-- ACTIVITY --
Output the full listing again without altering anything.

-- DATA FOR PROCESSING --
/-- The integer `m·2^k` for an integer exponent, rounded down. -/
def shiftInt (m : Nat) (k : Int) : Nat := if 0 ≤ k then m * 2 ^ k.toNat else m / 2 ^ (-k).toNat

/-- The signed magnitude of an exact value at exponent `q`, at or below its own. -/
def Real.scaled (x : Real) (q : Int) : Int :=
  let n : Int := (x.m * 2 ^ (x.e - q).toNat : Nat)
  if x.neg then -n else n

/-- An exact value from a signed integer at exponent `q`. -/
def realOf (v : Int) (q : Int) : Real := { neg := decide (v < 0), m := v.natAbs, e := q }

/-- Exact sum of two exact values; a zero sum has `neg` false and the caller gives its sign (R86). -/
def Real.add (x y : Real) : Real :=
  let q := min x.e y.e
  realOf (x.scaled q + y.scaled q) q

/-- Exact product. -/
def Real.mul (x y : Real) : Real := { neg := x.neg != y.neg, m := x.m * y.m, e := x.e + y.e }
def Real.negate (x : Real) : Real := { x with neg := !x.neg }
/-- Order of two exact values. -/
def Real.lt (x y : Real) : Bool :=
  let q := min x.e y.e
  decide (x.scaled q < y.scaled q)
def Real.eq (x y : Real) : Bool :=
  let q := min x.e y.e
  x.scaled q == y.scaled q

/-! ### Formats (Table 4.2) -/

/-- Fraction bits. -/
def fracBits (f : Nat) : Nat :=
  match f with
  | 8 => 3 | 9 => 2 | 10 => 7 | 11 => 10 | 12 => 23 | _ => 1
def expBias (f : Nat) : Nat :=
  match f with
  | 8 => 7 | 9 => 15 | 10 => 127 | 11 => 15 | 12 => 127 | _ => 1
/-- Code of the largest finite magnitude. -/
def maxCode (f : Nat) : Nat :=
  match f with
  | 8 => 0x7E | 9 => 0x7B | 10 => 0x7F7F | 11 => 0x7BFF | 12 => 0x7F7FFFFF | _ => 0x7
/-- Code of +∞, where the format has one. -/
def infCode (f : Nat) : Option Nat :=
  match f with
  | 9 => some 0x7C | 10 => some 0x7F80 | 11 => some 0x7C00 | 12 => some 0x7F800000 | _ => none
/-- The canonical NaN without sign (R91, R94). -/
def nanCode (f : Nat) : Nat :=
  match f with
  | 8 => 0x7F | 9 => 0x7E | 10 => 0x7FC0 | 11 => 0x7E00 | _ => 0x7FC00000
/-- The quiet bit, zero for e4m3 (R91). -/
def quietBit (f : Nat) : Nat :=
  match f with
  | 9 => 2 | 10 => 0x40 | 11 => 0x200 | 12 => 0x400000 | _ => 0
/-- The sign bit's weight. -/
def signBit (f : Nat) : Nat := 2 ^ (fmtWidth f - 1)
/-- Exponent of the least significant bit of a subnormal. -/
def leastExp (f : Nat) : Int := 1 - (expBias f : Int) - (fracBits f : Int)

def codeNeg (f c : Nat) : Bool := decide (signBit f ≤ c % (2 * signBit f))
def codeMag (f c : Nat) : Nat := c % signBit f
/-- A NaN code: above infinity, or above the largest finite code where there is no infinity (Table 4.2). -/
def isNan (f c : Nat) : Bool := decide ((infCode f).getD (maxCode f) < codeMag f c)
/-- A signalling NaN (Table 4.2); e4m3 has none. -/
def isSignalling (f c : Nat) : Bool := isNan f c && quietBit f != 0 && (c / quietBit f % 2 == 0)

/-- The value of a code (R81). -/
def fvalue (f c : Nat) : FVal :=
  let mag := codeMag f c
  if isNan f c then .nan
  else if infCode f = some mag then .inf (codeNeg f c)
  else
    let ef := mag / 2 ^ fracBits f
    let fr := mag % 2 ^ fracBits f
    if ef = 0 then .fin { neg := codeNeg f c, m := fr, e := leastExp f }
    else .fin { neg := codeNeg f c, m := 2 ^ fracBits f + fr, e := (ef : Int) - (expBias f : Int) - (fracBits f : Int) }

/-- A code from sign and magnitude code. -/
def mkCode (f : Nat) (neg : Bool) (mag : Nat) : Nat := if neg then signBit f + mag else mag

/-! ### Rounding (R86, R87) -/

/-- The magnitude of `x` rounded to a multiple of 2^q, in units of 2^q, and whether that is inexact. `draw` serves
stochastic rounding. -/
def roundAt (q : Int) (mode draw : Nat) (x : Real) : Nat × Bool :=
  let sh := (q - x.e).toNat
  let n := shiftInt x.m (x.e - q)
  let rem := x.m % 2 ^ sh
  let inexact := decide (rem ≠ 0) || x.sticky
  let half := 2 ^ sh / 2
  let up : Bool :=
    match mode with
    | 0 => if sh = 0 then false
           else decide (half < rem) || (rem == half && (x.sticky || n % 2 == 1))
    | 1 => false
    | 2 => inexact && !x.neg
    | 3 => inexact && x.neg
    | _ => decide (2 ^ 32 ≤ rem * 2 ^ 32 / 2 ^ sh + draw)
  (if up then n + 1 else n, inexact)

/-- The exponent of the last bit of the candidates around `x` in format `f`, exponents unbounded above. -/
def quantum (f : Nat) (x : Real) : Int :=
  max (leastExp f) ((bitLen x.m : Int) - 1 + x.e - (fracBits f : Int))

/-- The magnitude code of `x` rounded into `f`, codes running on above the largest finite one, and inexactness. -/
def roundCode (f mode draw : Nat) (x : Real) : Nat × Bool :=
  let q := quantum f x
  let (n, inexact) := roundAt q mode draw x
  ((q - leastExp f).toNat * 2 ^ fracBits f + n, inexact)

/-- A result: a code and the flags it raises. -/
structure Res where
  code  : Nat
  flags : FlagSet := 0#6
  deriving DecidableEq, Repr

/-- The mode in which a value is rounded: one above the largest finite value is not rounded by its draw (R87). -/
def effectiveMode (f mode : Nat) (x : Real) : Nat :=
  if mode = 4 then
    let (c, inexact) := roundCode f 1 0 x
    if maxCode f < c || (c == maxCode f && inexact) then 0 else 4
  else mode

-- OUTPUT FOR THIS EXERCISE --
/-- The integer `m·2^k` for an integer exponent, rounded down. -/
def shiftInt (m : Nat) (k : Int) : Nat := if 0 ≤ k then m * 2 ^ k.toNat else m / 2 ^ (-k).toNat

/-- The signed magnitude of an exact value at exponent `q`, at or below its own. -/
def Real.scaled (x : Real) (q : Int) : Int :=
  let n : Int := (x.m * 2 ^ (x.e - q).toNat : Nat)
  if x.neg then -n else n

/-- An exact value from a signed integer at exponent `q`. -/
def realOf (v : Int) (q : Int) : Real := { neg := decide (v < 0), m := v.natAbs, e := q }

/-- Exact sum of two exact values; a zero sum has `neg` false and the caller gives its sign (R86). -/
def Real.add (x y : Real) : Real :=
  let q := min x.e y.e
  realOf (x.scaled q + y.scaled q) q

/-- Exact product. -/
def Real.mul (x y : Real) : Real := { neg := x.neg != y.neg, m := x.m * y.m, e := x.e + y.e }
def Real.negate (x : Real) : Real := { x with neg := !x.neg }
/-- Order of two exact values. -/
def Real.lt (x y : Real) : Bool :=
  let q := min x.e y.e
  decide (x.scaled q < y.scaled q)
def Real.eq (x y : Real) : Bool :=
  let q := min x.e y.e
  x.scaled q == y.scaled q

/-! ### Formats (Table 4.2) -/

/-- Fraction bits. -/
def fracBits (f : Nat) : Nat :=
  match f with
  | 8 => 3 | 9 => 2 | 10 => 7 | 11 => 10 | 12 => 23 | _ => 1
def expBias (f : Nat) : Nat :=
  match f with
  | 8 => 7 | 9 => 15 | 10 => 127 | 11 => 15 | 12 => 127 | _ => 1
/-- Code of the largest finite magnitude. -/
def maxCode (f : Nat) : Nat :=
  match f with
  | 8 => 0x7E | 9 => 0x7B | 10 => 0x7F7F | 11 => 0x7BFF | 12 => 0x7F7FFFFF | _ => 0x7
/-- Code of +∞, where the format has one. -/
def infCode (f : Nat) : Option Nat :=
  match f with
  | 9 => some 0x7C | 10 => some 0x7F80 | 11 => some 0x7C00 | 12 => some 0x7F800000 | _ => none
/-- The canonical NaN without sign (R91, R94). -/
def nanCode (f : Nat) : Nat :=
  match f with
  | 8 => 0x7F | 9 => 0x7E | 10 => 0x7FC0 | 11 => 0x7E00 | _ => 0x7FC00000
/-- The quiet bit, zero for e4m3 (R91). -/
def quietBit (f : Nat) : Nat :=
  match f with
  | 9 => 2 | 10 => 0x40 | 11 => 0x200 | 12 => 0x400000 | _ => 0
/-- The sign bit's weight. -/
def signBit (f : Nat) : Nat := 2 ^ (fmtWidth f - 1)
/-- Exponent of the least significant bit of a subnormal. -/
def leastExp (f : Nat) : Int := 1 - (expBias f : Int) - (fracBits f : Int)

def codeNeg (f c : Nat) : Bool := decide (signBit f ≤ c % (2 * signBit f))
def codeMag (f c : Nat) : Nat := c % signBit f
/-- A NaN code: above infinity, or above the largest finite code where there is no infinity (Table 4.2). -/
def isNan (f c : Nat) : Bool := decide ((infCode f).getD (maxCode f) < codeMag f c)
/-- A signalling NaN (Table 4.2); e4m3 has none. -/
def isSignalling (f c : Nat) : Bool := isNan f c && quietBit f != 0 && (c / quietBit f % 2 == 0)

/-- The value of a code (R81). -/
def fvalue (f c : Nat) : FVal :=
  let mag := codeMag f c
  if isNan f c then .nan
  else if infCode f = some mag then .inf (codeNeg f c)
  else
    let ef := mag / 2 ^ fracBits f
    let fr := mag % 2 ^ fracBits f
    if ef = 0 then .fin { neg := codeNeg f c, m := fr, e := leastExp f }
    else .fin { neg := codeNeg f c, m := 2 ^ fracBits f + fr, e := (ef : Int) - (expBias f : Int) - (fracBits f : Int) }

/-- A code from sign and magnitude code. -/
def mkCode (f : Nat) (neg : Bool) (mag : Nat) : Nat := if neg then signBit f + mag else mag

/-! ### Rounding (R86, R87) -/

/-- The magnitude of `x` rounded to a multiple of 2^q, in units of 2^q, and whether that is inexact. `draw` serves
stochastic rounding. -/
def roundAt (q : Int) (mode draw : Nat) (x : Real) : Nat × Bool :=
  let sh := (q - x.e).toNat
  let n := shiftInt x.m (x.e - q)
  let rem := x.m % 2 ^ sh
  let inexact := decide (rem ≠ 0) || x.sticky
  let half := 2 ^ sh / 2
  let up : Bool :=
    match mode with
    | 0 => if sh = 0 then false
           else decide (half < rem) || (rem == half && (x.sticky || n % 2 == 1))
    | 1 => false
    | 2 => inexact && !x.neg
    | 3 => inexact && x.neg
    | _ => decide (2 ^ 32 ≤ rem * 2 ^ 32 / 2 ^ sh + draw)
  (if up then n + 1 else n, inexact)

/-- The exponent of the last bit of the candidates around `x` in format `f`, exponents unbounded above. -/
def quantum (f : Nat) (x : Real) : Int :=
  max (leastExp f) ((bitLen x.m : Int) - 1 + x.e - (fracBits f : Int))

/-- The magnitude code of `x` rounded into `f`, codes running on above the largest finite one, and inexactness. -/
def roundCode (f mode draw : Nat) (x : Real) : Nat × Bool :=
  let q := quantum f x
  let (n, inexact) := roundAt q mode draw x
  ((q - leastExp f).toNat * 2 ^ fracBits f + n, inexact)

/-- A result: a code and the flags it raises. -/
structure Res where
  code  : Nat
  flags : FlagSet := 0#6
  deriving DecidableEq, Repr

/-- The mode in which a value is rounded: one above the largest finite value is not rounded by its draw (R87). -/
def effectiveMode (f mode : Nat) (x : Real) : Nat :=
  if mode = 4 then
    let (c, inexact) := roundCode f 1 0 x
    if maxCode f < c || (c == maxCode f && inexact) then 0 else 4
  else mode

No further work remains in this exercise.